D’Aguilar continues. “Words cannot describe the barefaced treachery of these trade union leaders who ought to pay back every cent of the salary they have taken from public sector workers… they lied publicly when they said that there would be no layoffs; and thirdly, they betrayed the workers by not giving them a chance to express themselves on the pending layoffs. Anyone who takes the time to talk to public sector workers would discover how scared they are of losing their jobs, and hear their bitter complaints about the lack of communication and forthrightness from their trade union leaders.”
I agree with Lloyd that workers are deathly scared of losing their jobs, and why should they not be so?
He ascribes some perverse honesty to Information Minister Daryl Vaz who recently told us that the layoffs could harm the Government’s political fortunes. “Up to when Information Minister Daryl Vaz said not long ago that massive layoffs were pending, these misleaders continued to play their deceptive game by running to Finance Minister Audley Shaw to get clarification. Shaw, of course, told them what they wanted to hear — that no such layoffs were pending. This blatant lie they then used as a fig leaf to go on giving false comfort to public sector workers that there would be no layoffs. As late as last week they were saying the same thing on Cliff Hughes’ programme.”
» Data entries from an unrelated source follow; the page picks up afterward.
-- ==== Sys2Proof/Laws/Command.lean ====
section
/-! SUPPORT. The fields of command and response words, and what answering a command and issuing one can do. -/

namespace Sys2Proof

/-! ### Command words -/

theorem opcField_commandWord (opc : BitVec 8) (a b c : Slot) : opcField (commandWord opc a b c) = opc := by
  apply BitVec.eq_of_getLsbD_eq
  intro i hi
  simp only [opcField, commandWord, BitVec.getLsbD_extractLsb', BitVec.getLsbD_append, hi, decide_true, Bool.true_and]
  simp [show ¬ 56 + i < 16 by omega, show ¬ 56 + i - 16 < 16 by omega, show ¬ 56 + i - 16 - 16 < 16 by omega,
    show ¬ 56 + i - 16 - 16 - 16 < 8 by omega, show 56 + i - 16 - 16 - 16 - 8 = i by omega]

theorem rsvField_commandWord (opc : BitVec 8) (a b c : Slot) : rsvField (commandWord opc a b c) = 0 := by
  apply BitVec.eq_of_getLsbD_eq
  intro i hi
  simp only [rsvField, commandWord, BitVec.getLsbD_extractLsb', BitVec.getLsbD_append, hi, decide_true, Bool.true_and]
  simp [show ¬ 48 + i < 16 by omega, show ¬ 48 + i - 16 < 16 by omega, show ¬ 48 + i - 16 - 16 < 16 by omega,
    show 48 + i - 16 - 16 - 16 < 8 by omega]

theorem slotA_commandWord (opc : BitVec 8) (a b c : Slot) : slotA (commandWord opc a b c) = a := by
  apply BitVec.eq_of_getLsbD_eq
  intro i hi
  simp only [slotA, commandWord, BitVec.getLsbD_extractLsb', BitVec.getLsbD_append, hi, decide_true, Bool.true_and]
  simp [show ¬ 32 + i < 16 by omega, show ¬ 32 + i - 16 < 16 by omega, show 32 + i - 16 - 16 = i by omega, hi]

theorem slotB_commandWord (opc : BitVec 8) (a b c : Slot) : slotB (commandWord opc a b c) = b := by
  apply BitVec.eq_of_getLsbD_eq
  intro i hi
  simp only [slotB, commandWord, BitVec.getLsbD_extractLsb', BitVec.getLsbD_append, hi, decide_true, Bool.true_and]
  simp [show ¬ 16 + i < 16 by omega, show 16 + i - 16 = i by omega, hi]

theorem slotC_commandWord (opc : BitVec 8) (a b c : Slot) : slotC (commandWord opc a b c) = c := by
  apply BitVec.eq_of_getLsbD_eq
  intro i hi
  simp only [slotC, commandWord, BitVec.getLsbD_extractLsb', BitVec.getLsbD_append, hi, decide_true, Bool.true_and]
  simp [hi]

/-- An integer that fits its slot is read back from it. -/
theorem sext16_toSlot {v : Int} (h : slotFits v = true) : sext16 (toSlot v) = v := by
  simp only [slotFits, Bool.and_eq_true, decide_eq_true_eq] at h
  rw [sext16, toSlot, BitVec.toInt_ofInt, Int.bmod_def]
  omega

/-- What a slot reads as fits a slot. -/
theorem slotFits_sext16 (v : Slot) : slotFits (sext16 v) = true := by
  have h1 := BitVec.toInt_lt (x := v)
  have h2 := BitVec.le_toInt (x := v)
  rw [slotFits, Bool.and_eq_true]
  exact ⟨decide_eq_true (by simp only [sext16]; omega), decide_eq_true (by simp only [sext16]; omega)⟩

/-- A slot is the slot of what it reads as. -/
theorem toSlot_sext16 (v : Slot) : toSlot (sext16 v) = v := BitVec.ofInt_toInt

namespace Machine

/-! ### Response words -/

theorem stField_responseWord (st : BitVec 4) (res : Res) : stField (responseWord st res) = st := by
  apply BitVec.eq_of_getLsbD_eq
  intro i hi
  simp only [stField, responseWord, BitVec.getLsbD_extractLsb', BitVec.getLsbD_append, hi, decide_true, Bool.true_and]
  simp [show ¬ 28 + i < 24 by omega, show ¬ 28 + i - 24 < 4 by omega, show 28 + i - 24 - 4 = i by omega]

theorem zeroField_responseWord (st : BitVec 4) (res : Res) : zeroField (responseWord st res) = 0 := by
  apply BitVec.eq_of_getLsbD_eq
  intro i hi
  simp only [zeroField, responseWord, BitVec.getLsbD_extractLsb', BitVec.getLsbD_append, hi, decide_true, Bool.true_and]
  simp [show ¬ 24 + i < 24 by omega, show 24 + i - 24 = i by omega, hi]

theorem resField_responseWord (st : BitVec 4) (res : Res) : resField (responseWord st res) = res := by
  apply BitVec.eq_of_getLsbD_eq
  intro i hi
  simp only [resField, responseWord, BitVec.getLsbD_extractLsb', BitVec.getLsbD_append, hi, decide_true, Bool.true_and]
  simp [hi]

@[simp] theorem statusOf_okWord (res : Res) : statusOf (okWord res) = .ok := by
  rw [statusOf, okWord, stField_responseWord, if_pos rfl]

@[simp] theorem resField_okWord (res : Res) : resField (okWord res) = res := resField_responseWord _ _

@[simp] theorem statusOf_errorWord (e : ErrorKind) : statusOf (errorWord e) = .error e := by
  rw [statusOf, errorWord, stField_responseWord]
  cases e <;> rfl

@[simp] theorem resField_errorWord (e : ErrorKind) : resField (errorWord e) = 0 := resField_responseWord _ _

/-! ### The shared operations -/

/-- Everything `respond` does. -/
theorem respond_eq (res : Res) (s : State) : respond res s = .next (s.setRsp (some (okWord res))) := rfl

/-- Everything `raise` does (60_exceptions R114). -/
theorem raise_eq (e : ErrorKind) (s : State) : raise e s = .next (s.setRsp (some (errorWord e))) := rfl

/-- A word that is the command `i` executes `i` (30_encoding R61). -/
theorem command_of_decode {w : Cmd} {i : Instr} (h : decode w = .ok i) (s : State) : command w s = exec i s := by
  rw [command, h]

/-- A word that is no command is answered with IllegalCommand (30_encoding R62). -/
theorem command_of_reject {w : Cmd} {e : Reject} (h : decode w = .error e) (s : State) :
    command w s = .next (s.setRsp (some (errorWord .illegalCommand))) := by
  rw [command, h]
  rfl

/-- Everything issuing a command does when the block answers OK: the host uses the result. -/
theorem issue_ok {i : Instr} {use : Res → State → State} {s t : State} {res : Res}
    (h : command (encode i) s = .next t) (hr : t.rsp = some (okWord res)) : issue i use s = .next (use res t) := by
  simp [issue, h, hr]

/-- Everything issuing a command does when the block answers with an error: the sequence stops with that kind. -/
theorem issue_error {i : Instr} {use : Res → State → State} {s t : State} {e : ErrorKind}
    (h : command (encode i) s = .next t) (hr : t.rsp = some (errorWord e)) :
    issue i use s = .next (stop e t) := by
  simp [issue, h, hr]

end Machine

end Sys2Proof
end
Lloyd refers to the union leaders as ‘eunuchs’, men with no cojones, no assertiveness. But what is Mr D’Aguilar’s solution?
“I challenge the eunuchs. Call your workers to mass meetings and let them decide the way forward. Enough of your cowardice and deception.”
Seriously now, Lloyd, as rough as it may be to send home a worker, what would you do were you the head of your own company employing 100 workers and facing a 20 per cent to 30 per cent downturn in sales or demand? Leave it to the workers? To do what? To pay themselves out of air?
Notionally I support my friend because I believe that deep down most people who classify themselves as ‘caring’ have a socialist bent. In reality, the world works differently. Do you have any other solutions Lloyd?
Poor roads are killing us
IT has been the belief among many Jamaicans that our poor driving habits are the main cause of the carnage on our roads.
I beg to differ, but with a twist. It seems to me that while there will always be bad drivers anywhere in the world, what Jamaica has more than anything else is an attitudinal problem and it is mirrored in our drivers. They fail to respect the other people’s space.
It happens in night noise, in taxis blaring loud music and in people in public passenger vehicles behaving like hogs. It happens in a man walking across the road to urinate against a light post. It happens in the movie theatre with obnoxious people making noises and smoking weed.
Unfortunately, that is too much of Jamaica.
Assisting the carnage on the road are the state of the roads. With the JDIP rolling all the way to the next elections, some roads have been in a poor state since last July. The picture shown here is a road, believe it or not, of a ‘pothole’ close to Sterling Castle. Immersed in it is Sterling Castle resident, my friend ‘Tampa’.
One is tempted to seek help from MP Andrew Gallimore but since he has little power, we are forced to request the assistance of the man of the moment, Minister Mike Henry. Any help, minister?